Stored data
/-- CRACK_DERATE replaces the crack derate and crack count of a zone in use; an unchanged least derate, or an open
REZONE, sends nothing; a rise stores it and raises ZONE_DERATE; a fall also sends DERATE_FALL. LOAD_MASK replaces
every load flag: set for the zones in use that are in the set, clear for every other; nothing else changes. -/
def Obligations.CrackDerateAndLoadMask : Prop :=
  (∀ (z v n : Nat) (s : State), s.resetHeld = false → z < 32 →
    let e := { zoneEntry z s with crackDerate := v, crackCount := n }
    let least := min v (min (if 1 ≤ e.overCount then e.overDerate else 100) e.manual)
    let rest := s.transit.erase (.crackDerate z v n)
    (zoneCount s ≤ z → exec (.crackDerate z v n) s = .next { s with transit := rest }) ∧
    (z < zoneCount s → s.zdu.rezone.isSome = true ∨ least = e.effective →
      exec (.crackDerate z v n) s = .next { setZone z e s with transit := rest }) ∧
    (z < zoneCount s → s.zdu.rezone = none → e.effective < least →
      exec (.crackDerate z v n) s = .next { setZone z { e with effective := least } s with
        transit := rest ++ [.attentionEventReport .zoneDerate] }) ∧
    (z < zoneCount s → s.zdu.rezone = none → least < e.effective →
      exec (.crackDerate z v n) s = .next { setZone z { e with effective := least } s with
        transit := rest ++ [.attentionEventReport .zoneDerate, .derateFall z] })) ∧
  (∀ (set : BitVec 32) (s : State), s.resetHeld = false → ∃ t, exec (.loadMask set) s = .next t ∧
    t = { s with transit := s.transit.erase (.loadMask set), zdu := { s.zdu with zones := t.zdu.zones } } ∧
    ∀ z, z < 32 → zoneEntry z t = { zoneEntry z s with loadFlag := decide (z < zoneCount s) && set.getLsbD z })

/-- The strain trip: outside a REZONE a total at or above a non-zero trip count sends STRAIN_TRIP once and clears the
armed flag, a total below it arms it again, a trip count of 0 does nothing; a write of 0..64 stores, arms and
compares, a larger one is skipped with RANGE. ANY_OVER and ANY_FAULT follow the totals of the zones in use, an edge
reported for each that changes; while a REZONE is open both are held and no edge is reported. -/
def Obligations.StrainTripAndConditions : Prop :=
  ((∀ s : State,
    (s.zdu.rezone.isSome = true ∨ s.zdu.tripCount = 0 → compareTrip s = s) ∧
    (s.zdu.rezone = none → s.zdu.tripCount ≠ 0 → s.zdu.tripCount ≤ totalOver s → s.zdu.tripArmed = true →
      compareTrip s = { s with zdu := { s.zdu with tripArmed := false }, transit := s.transit ++ [.strainTrip] }) ∧
    (s.zdu.rezone = none → s.zdu.tripCount ≠ 0 → s.zdu.tripCount ≤ totalOver s → s.zdu.tripArmed = false →
      compareTrip s = s) ∧
    (s.zdu.rezone = none → totalOver s < s.zdu.tripCount →
      compareTrip s = { s with zdu := { s.zdu with tripArmed := true } })) ∧
  ∀ (v : Word) (s : State),
    (v.toNat ≤ 64 → writeCell .settings 0 0 v s =
      (compareTrip { s with zdu := { s.zdu with tripCount := v.toNat, tripArmed := true } }, none)) ∧
    (64 < v.toNat → writeCell .settings 0 0 v s = (s, some .range))) ∧
  (∀ s : State,
    (s.zdu.rezone.isSome = true → evalConditions s = s) ∧
    (s.zdu.rezone = none →
      let anyO := decide (1 ≤ totalOver s)
      let anyF := decide (1 ≤ totalFault s)
      evalConditions s = { s with
        zdu := { s.zdu with anyOver := anyO, anyFault := anyF }
        transit := s.transit ++
          (if s.zdu.anyOver = anyO then [] else [.conditionEdgeReport .anyOver (if anyO then .entry else .exit)]) ++
          (if s.zdu.anyFault = anyF then [] else [.conditionEdgeReport .anyFault (if anyF then .entry else .exit)]) }))

/-- A host write to a zone entry: manual derate and over-derate of an entry in use are stored when in 0..100 and the
effective derate is updated, a larger value is skipped with RANGE, another field with READ_ONLY, and an entry at or
above the zone count with VACANT. SET ZONE DERATE writes the manual derate of one zone in use, or of every zone in use
as one claim, and updates the effective derates together; a derate above 100 or a zone neither FFH nor in use is
refused with RANGE. That VACANT comes before READ_ONLY and READ_ONLY before RANGE is the model's choice (log 12). -/
def Obligations.ManualDerates : Prop :=
  (∀ (z f : Nat) (v : Word) (s : State),
    (zoneCount s ≤ z → writeCell .zones z f v s = (s, some .vacant)) ∧
    (z < zoneCount s → f ≠ 1 → f ≠ 2 → writeCell .zones z f v s = (s, some .readOnly)) ∧
    (z < zoneCount s → f = 1 ∨ f = 2 → 100 < v.toNat → writeCell .zones z f v s = (s, some .range)) ∧
    (z < zoneCount s → v.toNat ≤ 100 → writeCell .zones z 1 v s =
      (updateEffective [z] (setZone z { zoneEntry z s with manual := v.toNat } s), none)) ∧
    (z < zoneCount s → v.toNat ≤ 100 → writeCell .zones z 2 v s =
      (updateEffective [z] (setZone z { zoneEntry z s with overDerate := v.toNat } s), none))) ∧
  (∀ (z d : Byte) (s : State), PortFree s → zoneCount s ≤ 32 →
    (100 < d.toNat ∨ (z ≠ 0xFF ∧ zoneCount s ≤ z.toNat) →
      exec (.setZoneDerate [2, z, d]) s = .next (answered 0x31 (refusedFor .range) s)) ∧
    (d.toNat ≤ 100 → z ≠ 0xFF → z.toNat < zoneCount s →
      exec (.setZoneDerate [2, z, d]) s = .next (replied 0x31 (doneWith [])
        (updateEffective [z.toNat] (setZone z.toNat { zoneEntry z.toNat s with manual := d.toNat } (atOwner 0x31 s))))) ∧
    (d.toNat ≤ 100 → ∃ t, exec (.setZoneDerate [2, 0xFF, d]) s = .next (replied 0x31 (doneWith [])
        (updateEffective (List.range (zoneCount s)) t)) ∧
      t = { atOwner 0x31 s with zdu := { s.zdu with zones := t.zdu.zones } } ∧
      ∀ y, y < 32 → zoneEntry y t = if y < zoneCount s then { zoneEntry y s with manual := d.toNat } else zoneEntry y s))

/-- REZONE's checks in their order, and its start: the list is installed, manual derates and over-derates are kept,
tallies and derived fields reset, each zone below n frozen at its old effective derate or, where it was not in use, at
the least of all old ones; LSQ is told, the owners are ordered to sweep, and the answer is STARTED. The claims of earlier
events, still in transit, are taken first, oldest first, each as its command takes it, so that none counts in the new
zones: the model's form of R85 and R146, by which an event's claims go to the ZDU as part of it (DEDUCED, log 30). That
the sweep cursors stand at the start from that moment is the model's choice (log 9). -/
def Obligations.RezoneIsTaken : Prop :=
  let claim := fun m : Instr =>
    (∃ z, m = .overEnter z ∨ m = .overLeave z ∨ m = .faultEnter z ∨ m = .faultLeave z) ∨ ∃ z v n, m = .crackDerate z v n
  (∀ s : State, (∀ m ∈ s.transit, ¬ claim m) → takeClaims s = s) ∧
  (∀ (s : State) (pre : List Instr) (m : Instr) (post : List Instr), s.resetHeld = false →
    s.transit = pre ++ m :: post → (∀ x ∈ pre, ¬ claim x) → claim m →
    ∃ t, exec m s = .next t ∧ takeClaims s = takeClaims t) ∧
  ∀ (n : Byte) (rest : List Byte) (s : State), PortFree s → rest.length + 1 ≤ 64 →
    let frame := byteOf (rest.length + 1) :: n :: rest
    let bs := stationsOf rest
    let lawful := n.toNat ≤ 32 ∧ (∀ b ∈ bs, 1 ≤ b ∧ b ≤ 65000) ∧ bs.Pairwise (· < ·)
    let c := takeClaims s
    let atRest := s.lsq.seq = .idle ∨ s.lsq.seq = .ready ∨ s.lsq.seq = .halted
    (n = 0 → exec (.rezone frame) s = .next (answered 0x30 (refusedFor .range) s)) ∧
    (n ≠ 0 → rest.length ≠ 2 * (n.toNat - 1) → exec (.rezone frame) s = .next (answered 0x30 (refusedFor .format) s)) ∧
    (n ≠ 0 → rest.length = 2 * (n.toNat - 1) →
      (¬ lawful → exec (.rezone frame) s = .next (answered 0x30 (refusedFor .range) s)) ∧
      (lawful → ¬ atRest → exec (.rezone frame) s = .next (answered 0x30 (refusedFor .state) s)) ∧
      (lawful → atRest → s.zdu.rezone.isSome = true →
        exec (.rezone frame) s = .next (answered 0x30 (refusedFor .pending) s)) ∧
      (lawful → atRest → s.zdu.rezone = none → ∃ t, exec (.rezone frame) s = .next (answered 0x30 startedReply t) ∧
        bs.length + 1 = n.toNat ∧
        t = { s with
          zdu := { c.zdu with boundaries := bs, zones := t.zdu.zones, rezone := some { sweepCount := 0 } }
          gsc := { s.gsc with sweep := .ordered }, cwu := { s.cwu with sweep := .ordered }
          ach := { s.ach with sweep := .ordered }
          transit := c.transit ++ [.rezoneStateNotice true, .rezoneSweep .gsc, .rezoneSweep .cwu, .rezoneSweep .ach] } ∧
        ∀ z, z < 32 → zoneEntry z t =
          { manual := (zoneEntry z c).manual, overDerate := (zoneEntry z c).overDerate
            effective :=
              if z < n.toNat then
                if z < zoneCount c then (zoneEntry z c).effective
                else ((List.range (zoneCount c)).map fun y => (zoneEntry y c).effective).foldl min (zoneEntry 0 c).effective
              else 100 }))

/-- SWEPT adds 1 to the sweep count of an open REZONE; SWEEP_DONE marks its owner, and with all three in the REZONE
completes: the derates are updated, the trip compared, the conditions evaluated, LSQ is told of the closing and
OP_DONE is raised. With no REZONE open both change nothing (the model's choice, log 26). -/
def Obligations.RezoneCompletes : Prop :=
  (∀ (o : Owner) (s : State), s.resetHeld = false → s.zdu.rezone = none →
    exec (.swept o) s = .next { s with transit := s.transit.erase (.swept o) } ∧
    exec (.sweepDone o) s = .next { s with transit := s.transit.erase (.sweepDone o) }) ∧
  ∀ (o : Owner) (r : Rezone) (s : State), s.resetHeld = false → s.zdu.rezone = some r →
    let marked : Rezone :=
      { sweepCount := r.sweepCount, gscDone := r.gscDone || o == .gsc, cwuDone := r.cwuDone || o == .cwu,
        achDone := r.achDone || o == .ach }
    (exec (.swept o) s = .next { s with
      transit := s.transit.erase (.swept o)
      zdu := { s.zdu with rezone := some { r with sweepCount := r.sweepCount + 1 } } }) ∧
    (¬ (marked.gscDone = true ∧ marked.cwuDone = true ∧ marked.achDone = true) →
      exec (.sweepDone o) s = .next { s with
        transit := s.transit.erase (.sweepDone o), zdu := { s.zdu with rezone := some marked } }) ∧
    (marked.gscDone = true → marked.cwuDone = true → marked.achDone = true →
      let closed := { s with transit := s.transit.erase (.sweepDone o), zdu := { s.zdu with rezone := none } }
      let t := evalConditions (compareTrip (updateEffective (List.range (zoneCount s)) closed))
      exec (.sweepDone o) s = .next { t with
        transit := t.transit ++ [.attentionEventReport .opDone, .rezoneStateNotice false] })

/-- The owners' sweeps: the order puts the cursor at record 0, CWU clearing its tallies; each swept record is decoded
under the list installed now, with the claims of its present state, and SWEPT; the last brings SWEEP_DONE. -/
def Obligations.OwnersSweepTheirRecords : Prop :=
  (∀ s : State, s.resetHeld = false →
    exec (.rezoneSweep .gsc) s = .next { s with
      transit := s.transit.erase (.rezoneSweep .gsc) ++ [.sweepRecord .gsc], gsc := { s.gsc with sweep := .at 0 } } ∧
    exec (.rezoneSweep .ach) s = .next { s with
      transit := s.transit.erase (.rezoneSweep .ach) ++ [.sweepRecord .ach], ach := { s.ach with sweep := .at 0 } } ∧
    exec (.rezoneSweep .cwu) s = .next { s with
      transit := s.transit.erase (.rezoneSweep .cwu) ++ [.sweepRecord .cwu]
      cwu := { s.cwu with sweep := .at 0, tallies := Table.fill _ {} } }) ∧
  (∀ (a : Fin Config.actuators) (s : State), s.resetHeld = false → s.ach.sweep = .at a.val →
    exec (.sweepRecord .ach) s = .next { s with
      ach := { s.ach with
        acts := s.ach.acts.set a { act a s with zone := decodeStation (act a s).station s }
        sweep := if a.val = 7 then .none else .at (a.val + 1) }
      transit := s.transit.erase (.sweepRecord .ach) ++ [.swept .ach] ++
        [if a.val = 7 then .sweepDone .ach else .sweepRecord .ach] }) ∧
  (∀ (i : Fin Config.gauges) (s : State), s.resetHeld = false → s.gsc.sweep = .at i.val →
    let g := gauge i s
    let z := decodeStation g.station s
    exec (.sweepRecord .gsc) s = .next { s with
      gsc := { s.gsc with
        gauges := if g.state = .vacant then s.gsc.gauges else s.gsc.gauges.set i { g with zone := z }
        sweep := if i.val = 511 then .none else .at (i.val + 1) }
      transit := s.transit.erase (.sweepRecord .gsc) ++
        (if g.state ≠ .vacant ∧ (g.state = .over ∨ g.overHeld = true) then [.overEnter z] else []) ++
        (if g.state ∈ [.fault .open, .fault .range, .fault .link, .fault .shunt] then [.faultEnter z] else []) ++
        [.swept .gsc] ++ [if i.val = 511 then .sweepDone .gsc else .sweepRecord .gsc] }) ∧
  (∀ (l : Fin Config.loops) (s : State), s.resetHeld = false → s.cwu.sweep = .at l.val →
    exec (.sweepRecord .cwu) s = .next { s with
      cwu := { s.cwu with
        loops := s.cwu.loops.set l { loop l s with zone := decodeStation (loop l s).station s }, sweep := .at (l.val + 1) }
      transit := s.transit.erase (.sweepRecord .cwu) ++ [.swept .cwu, .sweepRecord .cwu] }) ∧
  (∀ (c : Fin Config.sensors) (s : State), s.resetHeld = false → s.cwu.sweep = .at (24 + c.val) →
    exec (.sweepRecord .cwu) s = .next { s with
      cwu := { s.cwu with
        sensors := s.cwu.sensors.set c { sensor c s with zone := decodeStation (sensor c s).station s }
        sweep := .at (24 + c.val + 1) }
      transit := s.transit.erase (.sweepRecord .cwu) ++ [.swept .cwu, .sweepRecord .cwu] }) ∧
  ∀ (i : Fin Config.cracks) (s : State), s.resetHeld = false → s.cwu.sweep = .at (40 + i.val) →
    let r := crack i s
    let z := decodeStation r.seed s
    let swept : State := { s with cwu := { s.cwu with
      cracks := s.cwu.cracks.set i { r with zone := z }, sweep := .at (40 + i.val + 1) } }
    exec (.sweepRecord .cwu) s = .next { s with
      cwu := { s.cwu with
        cracks := if r.state = .vacant then s.cwu.cracks else s.cwu.cracks.set i { r with zone := z }
        sweep := if i.val = 47 then .none else .at (40 + i.val + 1) }
      transit := s.transit.erase (.sweepRecord .cwu) ++ (if r.state = .vacant then [] else [crackClaim swept z]) ++
        [.swept .cwu] ++ [if i.val = 47 then .sweepDone .cwu else .sweepRecord .cwu] }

* **EXERCISE DIRECTIONS**: Please return the lines above that run from the line containing "let anyO := decide (1 ≤ totalOver s)" to the line containing "(∀ (z f : Nat)", inclusive, exactly and with no other lines.

* **RESPONSE BOX**:
      let anyO := decide (1 ≤ totalOver s)
      let anyF := decide (1 ≤ totalFault s)
      evalConditions s = { s with
        zdu := { s.zdu with anyOver := anyO, anyFault := anyF }
        transit := s.transit ++
          (if s.zdu.anyOver = anyO then [] else [.conditionEdgeReport .anyOver (if anyO then .entry else .exit)]) ++
          (if s.zdu.anyFault = anyF then [] else [.conditionEdgeReport .anyFault (if anyF then .entry else .exit)]) }))

/-- A host write to a zone entry: manual derate and over-derate of an entry in use are stored when in 0..100 and the
effective derate is updated, a larger value is skipped with RANGE, another field with READ_ONLY, and an entry at or
above the zone count with VACANT. SET ZONE DERATE writes the manual derate of one zone in use, or of every zone in use
as one claim, and updates the effective derates together; a derate above 100 or a zone neither FFH nor in use is
refused with RANGE. That VACANT comes before READ_ONLY and READ_ONLY before RANGE is the model's choice (log 12). -/
def Obligations.ManualDerates : Prop :=
  (∀ (z f : Nat) (v : Word) (s : State),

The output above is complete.